I worked for Nortel for almost 25 years. I never bought Nortel stock with my own money, although Nortel did put some money in in my employee savings plan in the form of Nortel stock, that I cashed out before 2000.

*I saw what was happening before 2000 and shook my head to myself..*.CEO Roth was taking too many risks, walking out on a limb, and not watching his cash flow, convinced by some management training "guru in California"..PHD <forget his name> , where all the top executives went for seminars on corporate guidance to increase profitablilty... PHD.."piled higher and deeper' as they say, but he had them around his little finger thinking that
that was the way things would go....so they should get on with it and "get on the bandwagon"..or as they mentioned
in a corporate video that we saw..'the train is leaving..either you are with us..or you will be left.. behind!"...:barbershop_quartet_ great slogan..for a corporate vision..uh huh! 

Convinced that the internet would expand beyond their wildest dreams, they decided that they really needed to go out an buy all these DOTcom companies to capitalize on their "investment" for the future, as CEO Roth had set a vision that Nortel would be a 30 BILLON US company by 2001. 
Wow! Nice technicolor dream there, but unfortunately after spending all their cash reseves like drunken sailors
on shore leave, Nortels' cash cupboard was getting "quite bare" by this time..and their customers, the US Telcos deferred orders, due to oversupply of their services to their customers... and then it started to get badddddd..as the cash flow was not there any more, as they had enjoyed in the 80s and 90s. They were losing money and couldn't pay the dividends any more on their stock, so some investors started the downward trend to start selling out early..

*Nortel bought companies that they did not understand, and had no current use for.*..that was the beginning of their downfall...if they couldn't use the companies they bought in their line of business..digital telephony..there was no need to be major stockholder in those companies, as most of them had no real product to offer..dotcom "losers", but they now were..and these companies were affecting their cash flow and bottom line as pretty much all of them were in the RED ink.

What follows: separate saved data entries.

-- ==== Sys2Proof/Certificates/Slice0/Obligations.lean ====
section
/-! DEFINITION. The statements for the provers. `s.gives x` is the answer of a command whose effect on `s` is `x`
(Sys2Proof/Safety.lean). -/

open Sys2Proof Sys2Proof.Machine

/-! ### Power, boot and resets (chapter 15, R439 to R449) -/

/-- R391, R440 to R444: the power-up sequence of the Porch and what each power event leaves. -/
def Obligations.PowerEvents : Prop :=
  ∀ s : State, s.Settled →
    (∀ b, s.porch.power = .off → ∃ t, exec (.powerOn b) s = .next t ∧ t.porch.power = .precharge ∧ t.porch.pwrEn = b ∧
      t.mem = [] ∧ t.regs = [] ∧ t.tier.cellar = s.tier.cellar) ∧
    (s.porch.power = .precharge → exec .prechargeStop s = .next { s with porch := { s.porch with power := .prechargeStopped } }) ∧
    (s.porch.power = .prechargeStopped → exec .prechargeRestart s = .next { s with porch := { s.porch with power := .precharge } }) ∧
    (s.porch.power = .precharge → s.porch.pwrEn = false →
      exec .prechargeDone s = .next { s with house := 0, backlog := [], porch := { s.porch with power := .standby } }) ∧
    (s.porch.power = .precharge → s.porch.pwrEn = true → ∃ t, exec .prechargeDone s = .next t ∧ t.house = 0 ∧
      t.porch.power = .running ∧ t.porch.boot = .rails ∧ t.status = 0) ∧
    (∀ us, us < 1000 → exec (.pwrEnAssert us) s = .next s ∧ exec (.pwrEnDeassert us) s = .next s) ∧
    (∀ us, 1000 ≤ us → s.porch.power = .standby → s.porch.lost = false → ∃ t, exec (.pwrEnAssert us) s = .next t ∧
      t.porch.power = .running ∧ t.porch.pwrEn = true ∧ t.porch.boot = .rails ∧ t.mem = s.mem) ∧
    (∀ us, 1000 ≤ us → s.porch.power = .running → ∃ t, exec (.pwrEnDeassert us) s = .next t ∧ t.porch.power = .standby ∧
      t.porch.pwrEn = false ∧ t.mem = [] ∧ t.tier.cellar = s.tier.cellar) ∧
    (s.porch.power = .running → ∀ c : Instr, c = .undervoltage ∨ c = .overvoltage → ∃ t, exec c s = .next t ∧
      t.porch.power = .standby ∧ Alert.voltage ∈ t.porch.alerts ∧ t.porch.lost = true) ∧
    (s.porch.lost = true → s.porch.pwrEn = true → ∃ t, exec .voltageReturn s = .next t ∧ t.porch.power = .running ∧
      t.porch.lost = false ∧ ¬ Alert.voltage ∈ t.porch.alerts) ∧
    (s.porch.power ≠ .off → ∃ t, exec .powerOff s = .next t ∧ t.porch.power = .off ∧ t.mem = []) ∧
    (s.firmware = true → exec .perstRelease s = .next { s with porch := { s.porch with perst := false } })

/-- R392 to R397, R439: the mask ROM from the straps to the last block of an image. R398 to R400: the firmware takes over, measures what it runs and releases the host. -/
def Obligations.PowerUpAndBoot : Prop :=
  (∀ s : State, s.Settled →
    (∀ l, s.romAt .rails = true → exec (.romStart l) s = .next
      (({ s with porch := { s.porch with boot := .rom, slotId := (strapsOf l).slot, mgrSel := (strapsOf l).mgr } } : State).setStatus 0)) ∧
    (s.romAt .rom = true → ∃ t, exec .deedRead s = .next t ∧
      (∀ k, [0, 1, 2].find? (fun k => deedOk (Config.deedCopy k)) = some k →
        t = { s with porch := { s.porch with boot := .deed, deedNo := some k } }) ∧
      ((∀ k, k < 3 → deedOk (Config.deedCopy k) = false) →
        t.status = 5 ∧ t.porch.boot = .stopped ∧ Alert.deed ∈ t.porch.alerts)) ∧
    (s.romAt .deed = true → s.porch.mgrSel = true → ∃ t, exec .identityDerive s = .next t ∧
      (Config.pufKey = s.idKey → t = { s with porch := { s.porch with boot := .identity, pufLocked := true } }) ∧
      (Config.pufKey ≠ s.idKey → t.status = 6 ∧ t.porch.boot = .stopped ∧ Alert.puf ∈ t.porch.alerts)) ∧
    (s.romAt .identity = true → s.porch.mgrSel = true → exec (.roleResolve false) s = .next
      { (s.setEnt 0x4400 1 1).setEnt 0x4400 2 0 with porch := { s.porch with boot := .role } }) ∧
    (s.romAt .role = true → s.status ≤ 1 → exec .bootRequest s = .next
      ((s.setStatus 1).emit (.bootRequest s.serial s.idKey Config.romVersion (BitVec.ofNat 32 s.missingBlock)))) ∧
    (∀ id num count bytes, s.romAt .role = true → s.status = 1 → s.porch.imageId = some id → num < s.porch.count →
      (tset num (padTo 1024 bytes) s.porch.blocks).length ≠ s.porch.count → exec (.bootBlock id num count bytes) s = .next
        { s with porch := { s.porch with blocks := tset num (padTo 1024 bytes) s.porch.blocks } }) ∧
    (∀ id num count bytes, s.romAt .role = true → s.status = 1 → s.porch.imageId = some id → num < s.porch.count →
      (tset num (padTo 1024 bytes) s.porch.blocks).length = s.porch.count →
      ∃ t, exec (.bootBlock id num count bytes) s = .next t ∧ t.porch.blocks = [] ∧
        (imageCheck ((tset num (padTo 1024 bytes) s.porch.blocks).flatMap fun e => e.2) s.porch.count = 0 →
          t.status = 2 ∧ t.porch.boot = .accepted) ∧
        (imageCheck ((tset num (padTo 1024 bytes) s.porch.blocks).flatMap fun e => e.2) s.porch.count ≠ 0 →
          t.status = 7 ∧ t.porch.boot = .role)) ∧
    (s.romAt .role = true → s.status = 1 → ∃ t, exec .bootTimeout s = .next t ∧ t.porch.imageId = none ∧ t.porch.blocks = [] ∧
      t.status = 1) ∧
    (s.romAt .role = true → s.status = 7 → ∃ t, exec .imageRetry s = .next t ∧ t.porch.imageId = none ∧ t.porch.blocks = [] ∧
      t.status = 1)) ∧
  (∀ s : State, s.Settled →
    (s.romAt .accepted = true → ∃ t, exec .firmwareStart s = .next t ∧ t.status = 4 ∧ t.porch.boot = .firmware ∧
      t.porch.m1 = Config.sha512 s.porch.image ∧ t.firmware = true) ∧
    (∀ src o b, s.status = 4 → s.firmware = true → s.porch.perst = false → s.porch.released = false →
      s.hostImage src = some (o, b) → exec (.hostRelease src) s = s.gives
        (({ s.unitStore sculleryWho (0x010000000000 + o) b false none with
            porch := { (s.unitStore sculleryWho (0x010000000000 + o) b false none).porch with
              released := true, hostHash := Config.sha512 b } } : State).setStatus 4)) ∧
    (∀ src o b, s.status = 8 → s.firmware = true → s.porch.perst = false → s.porch.released = false →
      s.hostImage src = some (o, b) → exec (.hostBootRetry src) s = s.gives
        (({ s.unitStore sculleryWho (0x010000000000 + o) b false none with
            porch := { (s.unitStore sculleryWho (0x010000000000 + o) b false none).porch with
              released := true, hostHash := Config.sha512 b } } : State).setStatus 4)) ∧
    (∀ src, s.status = 4 → s.firmware = true → s.porch.perst = false → s.porch.released = false →
      s.hostImage src = none → exec (.hostRelease src) s = .next (s.setStatus 8)))

/-- R401, R405 to R407, R25: the resets of the Scullery, of dies and of suites. R405, R407: what a forced die reset, a module reset and a drain leave of a die and of the stacks' marks. -/
def Obligations.Resets : Prop :=
  (∀ s : State, s.firmware = true →
    (s.porch.restarts.filter (fun t => decide (s.house ≤ t + 10000000000)) = [] → Config.sha512 s.porch.image = s.porch.m1 →
      s.Settled → ∃ t, exec .watchdogExpiry s = .next t ∧ t.mgmt.sessions = [] ∧ t.porch.restarts = [s.house] ∧
        t.ctl.missed = true ∧ t.mem = s.mem) ∧
    exec .moduleReset s = s.gives s.moduleReset ∧
    (∀ d, d < 4 → exec (.dieReset d) s = s.gives (s.forcedReset d).rerun ∧
      exec (.clockLoss d) s = s.gives (s.clockLoss d).rerun ∧ ((s.clockLoss d).die d).stopped = true) ∧
    (∀ d, d < 4 → s.dieInUse d = false → s.dieUp d = true → exec (.dieDrain d) s = s.gives (s.drainDie d).rerun) ∧
    (∀ d, d < 4 → s.dieInUse d = true → exec (.dieDrain d) s = s.gives s.rerun) ∧
    (∀ i, i < 4 → i < suiteCount s.layout → exec (.suiteReset i) s = s.gives (s.suiteReset i).rerun) ∧
    (∀ i, i < 4 → i < suiteCount s.layout → (∀ d ∈ suiteDies s.layout i, s.dieInUse d = false) →
      exec (.suiteDrain i) s = s.gives (s.askSuiteDrain i).2.rerun ∧ (s.askSuiteDrain i).1 = .ok) ∧
    (∀ i, i < suiteCount s.layout → (∃ d ∈ suiteDies s.layout i, s.dieInUse d = true) →
      s.askSuiteDrain i = (.notQuiescent, s)) ∧
    (s.later = [] → s.rerun = s)) ∧
  ((∀ (s : State) (d : Nat), d < 4 → s.dieState d = 0 → (s.forcedReset d).dieState d = 1 ∧ ((s.forcedReset d).die d).forced = true) ∧
  (∀ (s : State) (d : Nat), d < 4 → (s.drainDie d).dieState d = 1 ∧ ((s.drainDie d).die d).forced = (s.die d).forced) ∧
  (∀ (s : State) (d : Nat), d < 4 → s.dieState d = 0 → ∀ t ∈ [s.forcedReset d, s.drainDie d],
    (∀ w, w / 8 = d → t.wing w = Wing.reset) ∧ (∀ g, g / 64 = d → t.room g = Room.reset) ∧
    (t.die d).retained = (s.die d).retained ∧ ((t.epoch (t.suiteOfDie d)).acked.all fun u => unitDie u ≠ d) = true) ∧
  (∀ s : State, (s.moduleReset).status = 0 ∧ (s.moduleReset).porch.boot = .rails ∧
    (∀ j, j < 12 → (s.moduleReset).ent 0x3019 (j + 1) = 1) ∧ (∀ d, d < 4 → (s.moduleReset).dieState d = 1)))

/-- R409, R410: dies rejoin and rooms are reset and tested. R20, R21: a layout is written and its change ends. -/
def Obligations.RoomsAndLayout : Prop :=
  (∀ s : State, s.Settled → s.firmware = true →
    (∀ d, d < 4 → s.dieState d = 1 → (s.die d).lossAt = none → s.ent 0x9021 (d + 1) = 0 → s.testOnDie d = false →
      exec (.dieRejoinStart d) s = .next (s.beginRejoin d) ∧ (s.beginRejoin d).dieState d = 3 ∧
      ((s.beginRejoin d).die d).stopped = false ∧
      ∀ j, j / 3 = d → ((s.beginRejoin d).stack j).scrubbing = ((s.die d).forced || (s.stack j).undefined || (s.stack j).scrubbing)) ∧
    (∀ d fails, d < 4 → s.dieState d = 3 → (∀ j, j / 3 = d → (s.stack j).scrubbing = true → s.critical j = false) →
      exec (.dieRejoinDone d fails) s = s.gives (s.rejoined d fails).rerun) ∧
    (∀ d fails, d < 4 → (∃ j, j / 3 = d ∧ (s.stack j).scrubbing = true ∧ s.critical j = true) →
      exec (.dieRejoinDone d fails) s = s.gives s.rerun) ∧
    (∀ g, g < 256 → s.roomBusy g = false → ∃ t, exec (.roomReset g) s = .next t ∧ (t.room g).testing = true ∧
      (t.room g).slot0 = .reset ∧ (t.room g).slot1 = .reset ∧ (t.room g).bank0 = .reset ∧ (t.room g).bank1 = .reset ∧
      (t.room g).bank2 = .reset ∧ (t.room g).bank3 = .reset ∧ (t.room g).port = [] ∧ (t.room g).utlb = [] ∧
      (t.room g).shelf = [] ∧ (t.room g).larder = (s.room g).larder ∧ t.mem = s.mem) ∧
    (∀ g, g < 256 → s.roomBusy g = true → exec (.roomReset g) s = .next s) ∧
    (∀ g pass, g < 256 → (s.room g).testing = true → exec (.roomSelfTestDone g pass) s = s.gives
      (((s.setRoom g { s.room g with testing := false }).setEnt 0x1100 (0x13 + 0x10 * (g / 64))
        (putFld ((s.setRoom g { s.room g with testing := false }).ent 0x1100 (0x13 + 0x10 * (g / 64))) (g % 64) (g % 64) (b2n !pass))).startUnit (32 + g)))) ∧
  (∀ s : State, s.Settled →
    (∀ v, v ≤ 2 → s.firmware = true → s.mgmt.layout = false → s.quiescent = true → ∃ t, exec (.layoutWrite v) s = .next t ∧
      t.layout = v ∧ t.ent 0x8000 1 = v ∧ t.mgmt.layout = true ∧ t.wings = [] ∧ t.modes = []) ∧
    (∀ v, s.firmware = true → (2 < v ∨ s.mgmt.layout = true ∨ s.quiescent = false) → exec (.layoutWrite v) s = .next s) ∧
    (s.on = true → s.mgmt.layout = true → exec .layoutChangeDone s = s.gives
      (({ s with mgmt := { s.mgmt with layout := false } } : State).raise 0x1100 3 0 (s.ent 0x1100 3))))

/-! ### Layouts, hallways and link loss (R15, R20, R21, R301 to R307) -/

/-- R15, R301, R302: hallways lose and regain training, and heartbeats are sent. R303, R304, R306, R307: link loss is declared, the die resets itself, its records reach the log. -/
def Obligations.HallwaysAndLinks : Prop :=
  (∀ s : State, s.Settled → s.on = true →
    (∀ n, ringHall n = true → s.hall n = 2 → exec (.ringHallTrainingLoss n) s = .next ((s.setHall n 1).setEnt (0x5200 + n) 4 s.house)) ∧
    (∀ d, d < 4 → s.hall d = 2 → exec (.hostHallTrainingLoss d) s = .next ((s.setHall d 1).setEnt (0x5200 + d) 4 s.house)) ∧
    (∀ n, ringHall n = true → s.hall n = 1 → exec (.ringHallRetrainDone n) s = s.gives (s.hallReturns n).rerun) ∧
    (∀ d, d < 4 → s.hall d = 1 → exec (.hostHallRetrainDone d) s = s.gives (s.hallReturns d).rerun) ∧
    (∀ n, n < 8 → s.hall n = 1 → (s.hallReturns n).hall n = 2 ∧ (s.hallReturns n).ent (0x5200 + n) 2 = (s.ent (0x5200 + n) 2 + 1) % 2 ^ 32) ∧
    (∀ n, ringHall n = true → s.hall n = 1 → exec (.ringHallDown n) s = s.gives (s.ringDown n).rerun ∧ (s.ringDown n).hall n = 0) ∧
    (∀ n, ringHall n = true → s.hall n = 0 → exec (.ringHallUp n) s = s.gives (s.ringUp n).rerun ∧
      (s.ringUp n).hall n = (if (hallEnds n).all fun d => s.dieUp d then 2 else 3)) ∧
    (∀ n d, s.ringFailed n = true → (s.fenceHalls d).hall n = 0) ∧
    (∃ t, exec .hallHeartbeat s = .next t ∧ (∀ d, d < 4 → Out.hallBeat d ∈ t.out ∧ (s.hall d = 2 → (t.die d).beatAt = s.house)) ∧
      t.mem = s.mem ∧ t.od = s.od)) ∧
  (∀ (s : State) (d : Nat), s.Settled → s.on = true → d < 4 →
    (s.hall d = 1 → exec (.linkLossDeclare d 0#2) s = s.gives ((s.advance (s.ent (0x5200 + d) 4 + 20000000)).linkLoss d 0).rerun) ∧
    (s.hall d = 2 → exec (.linkLossDeclare d 1#2) s = s.gives ((s.advance ((s.die d).beatAt + 20000000)).linkLoss d 1).rerun) ∧
    ((s.die d).notice = true → exec (.linkLossDeclare d 2#2) s = s.gives (s.linkLoss d 2).rerun) ∧
    (s.dieState d = 0 → (s.linkLoss d 0).dieState d = 2 ∧ (s.linkLoss d 0).hall d = 0 ∧
      ∀ i, i < 3 → (s.linkLoss d 0).ent 0x3019 (3 * d + i + 1) = 1) ∧
    ((s.die d).lossAt.isSome = true → s.dieState d = 2 → exec (.dieSelfResetDone d) s = .next (s.setEnt 0x1100 (0x12 + 0x10 * d) 1)) ∧
    ((s.die d).lossAt.isSome = true → s.dieState d = 1 → s.porch.log.length + (s.die d).retained.length ≤ 16896 →
      exec (.linkReturn d) s = s.gives (s.linkBack d).rerun ∧ (s.linkBack d).porch.log = s.porch.log ++ (s.die d).retained ∧
        ((s.linkBack d).die d).retained = [] ∧ ((s.linkBack d).die d).lossAt = none ∧ (s.linkBack d).hall d = 2 ∧
        (s.linkBack d).mem = s.mem) ∧
    (∀ j, j < 12 → s.dieUp (j / 3) = true → exec (.stackAdopt j) s = .next (s.setEnt 0x3019 (j + 1) 0)) ∧
    (s.firmware = true → exec .logClear s = .next { s with porch := { s.porch with log := [] } }))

The biggest mistake I saw back in 1999 was when they bought Bay Networks )and changed their name from
Nortel to NORTEL NETWORKS (the "Networks" due to acquisition of Bay Networks), and because rather than make a partnership deal with Cisco (routers) they wanted to do it on their own, buying out Bay Networks for a ridiculous some for around 3.9 Billion US..forget exactly, but it was a very large amount of cash and stock that had the Bay Networks stockholders were jumping for joy..running to their banks on their lucrative windfall. 

However, their routers proved to be unpopular because most of the industry had CISCO routers and did not want to mix their inventory..so that very expensive acquisition eventually flopped, and in the last few years before the big crash in the US in 2008, Nortel was UNLOADing their DOTcome acquisitions at fire sale prices..pennies on the dollar as the DOTcom hype collapsed.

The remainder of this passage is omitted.